Now it still remains to implement the get_exactly iterator.

As I said before, I am using a tree traversal algorithm. In fact, it is a 'breadth first search' (BFS). It is based on a queue of possible continuations, that are processed within a loop until the queue runs empty. Every entry in the queue carries some context data, to be able to process that queue entry when it its turn. The context consists of:

    ( $used, $sum, $rest, $next_index )

In the loop, if the end condition is met ($sum == $target_sum), we return that combination (the $used and $rest array_refs).
If not, we loop through the remaining numbers in the array that $rest references, starting from the number at $next_index (to not repeat number that we have already tried). We add a candidate combination to the queue that includes that number, by creating a new context for it. If a number would exceed the target sum, we just skip it.
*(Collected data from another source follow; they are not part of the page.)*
-- ==== Sys2Proof/Machine/CmdSite.lean ====
section
/-! DEFINITION. Commons commands of the groups SYS, SITE and CONF (R401-R405, with R295-R297, R308, R519). -/
namespace Sys2Proof.Machine

/-- The two words of a 64-bit value, low half first. -/
def words64 (x : Nat) : List Word := [BitVec.ofNat 32 x, BitVec.ofNat 32 (x / 2 ^ 32)]

/-! ### SYS (R401) -/

/-- SYS_PING. -/
def execSysPing (c : Fin 128) (s : State) : Host.Outcome State Fault Refusal :=
  .next (s.runCmd c 1 1 (fun q s => (.done 0 0 q.args, s)))

/-- Version of the Commons image that runs. -/
def State.cmnVersion (s : State) : Word := BitVec.ofNat 32 (s.slotOf (s.rf mgmtBlk R.CMN_RST_STAT_SLOT)).ver

/-- SYS_IDENTIFY. -/
def execSysIdentify (c : Fin 128) (s : State) : Host.Outcome State Fault Refusal :=
  .next (s.runCmd c 1 2 (fun _ s =>
    let w4 := (if s.part.stepB then 0x42 else 0x41) + s.part.grade % 16 * 2 ^ 8 + b2n s.part.optionG * 2 ^ 12 + s.lc % 256 * 2 ^ 16
    (.done 0 0 (words64 s.part.uid ++ [BitVec.ofNat 32 w4, s.cmnVersion, Config.reeveLevel (s.rf mgmtBlk R.PATCH_STAT_LEVEL),
      BitVec.ofNat 32 (modeNo s.mode)]), s)))

/-- SYS MODE (R519, R520): it waits for startups in progress, is refused, or runs its steps to the end. -/
def sysMode (c : Nat) (q : CmdReq) (s : State) : Ans × State :=
  let m := q.w 1 % 4
  let fin (s : State) : Ans × State :=
    if s.start.mode.isSome then (.wait, s) else (.done 0 0 [BitVec.ofNat 32 (modeNo s.mode)], s)
  if q.phase ≠ 0 then fin s
  else
    checked [q.rsv 1 3, (m == 3, 6, 1), (s.start.mode.isSome, 13, 0)] s
      (if s.startupsRun then (.wait, s)
       else
        match s.modeRefused (modeOf m) with
        | some (st, d) => (.done st d [], s)
        | none => fin ((s.modeBegin (modeOf m) c).modeAdvance.setPhase c 1 []))

/-- SYS_MODE; a change whose command a restart has answered goes on. -/
def execSysMode (c : Fin 128) (s : State) : Host.Outcome State Fault Refusal :=
  .next (State.runCmd (if s.deaf then s else s.modeAdvance) c 1 3 (sysMode c))

/-- Bytes 0-7 of a parish record for a calendar time in ns (R581). -/
def timeWord (ns : Nat) : Nat := ns % 1000000000 + ns / 1000000000 * 2 ^ 30

/-- SYS_TIME. -/
def execSysTime (c : Fin 128) (s : State) : Host.Outcome State Fault Refusal :=
  .next (s.runCmd c 1 4 (fun _ s => (.done 0 0 (words64 s.ttc ++ words64 (timeWord s.cal)), s)))

/-! ### Bell and injection rights (R155-R158, R308) -/

/-- The nine junctions, by spine position (R168). -/
def junctions : List Nat := [0, 5, 13, 9, 15, 6, 14, 8, 7]

/-- Ring share of a site, as the junctions hold it (R155). -/
def State.share (s : State) (n : Nat) : Nat := s.rf (spineBlk 0 + 4 * n) R.RING_SHARE_SHARE
/-- A ring share written to every junction. -/
def State.setShare (s : State) (n v : Nat) : State := junctions.foldl (fun s p => s.wf (spineBlk p + 4 * n) R.RING_SHARE_SHARE v) s

/-- Bell DEST of a site. -/
def State.bellDest (s : State) (n : Nat) : Nat := tabGet (fun _ => 0) s.com.dest n

/-- RING_BELL_CTRL of a stop as its owner's rights stand; a stop of no site has EN 0. -/
def State.bellFor (s : State) (stop b o : Nat) : State :=
  let on := decide (o < 64) && s.flag (siteBlk o) R.SITE_RIGHTS_BELL
  bellCtrl stop b (if on then BitVec.ofNat 32 (2 ^ 31 + s.bellDest o) else 0) s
That means that all candidate combination in the queue are either smaller than or exactly equal to the target sum.

So here it is:

sub get_exactly( $target_sum, $ints ) {
    # Initialize the closure data for the iterator
    # ( $used, $sum, $rest, $next_index ).
    my @queue = ( [ [], 0, $ints, 0 ] );

    # Return the iterator function.
    return sub() {
        # Check whether we have reached the end before.
        return ()
            unless @queue;

        # Find the next matching combination.
        while ( @queue ) {
            my ( $used, $sum, $rest, $next_index ) = ( shift @queue )->@*;
            # dsay ":queue", pp ( $used, $sum, $rest, $start_index );

            # Check the success criteria and return if it is met.
            return ( $used, $rest )
                if $sum == $target_sum;

            # If not, add more candidates.
            for my $index ( $next_index .. $rest->$#* ) {
                my $value = $rest->[$index];
                my $new_used = [ $used->@*, $value ];
                my $new_sum = $sum + $value;
                my $new_rest = [
                    $rest->@[ 0 .. $index - 1 ],
                    $rest->@[ $index + 1 .. $rest->$#* ],
                ];
                push @queue, [ $new_used, $new_sum, $new_rest, $index ]
                    if $new_sum <= $target_sum;
            }
        }
        # End of the list.
        return ();
    };
}

For testing, I create random lists of 15 or 20 or 25 numbers (choosing quite big numbers, so that they don't combine well, and there will be no solution).

The first solution worked for around 4 minutes for a set of 15 matchsticks. I didn't try more then.

My 'target sum' solution does that in less than 0.1 seconds!
It takes less than 3 seconds for a set of 20, and less than 5 seconds for 25.

Now that makes me happier...!

Thank you for the challenge!

Find the complete source code for both tasks, including tests and alternative solution implementations, on GitHub.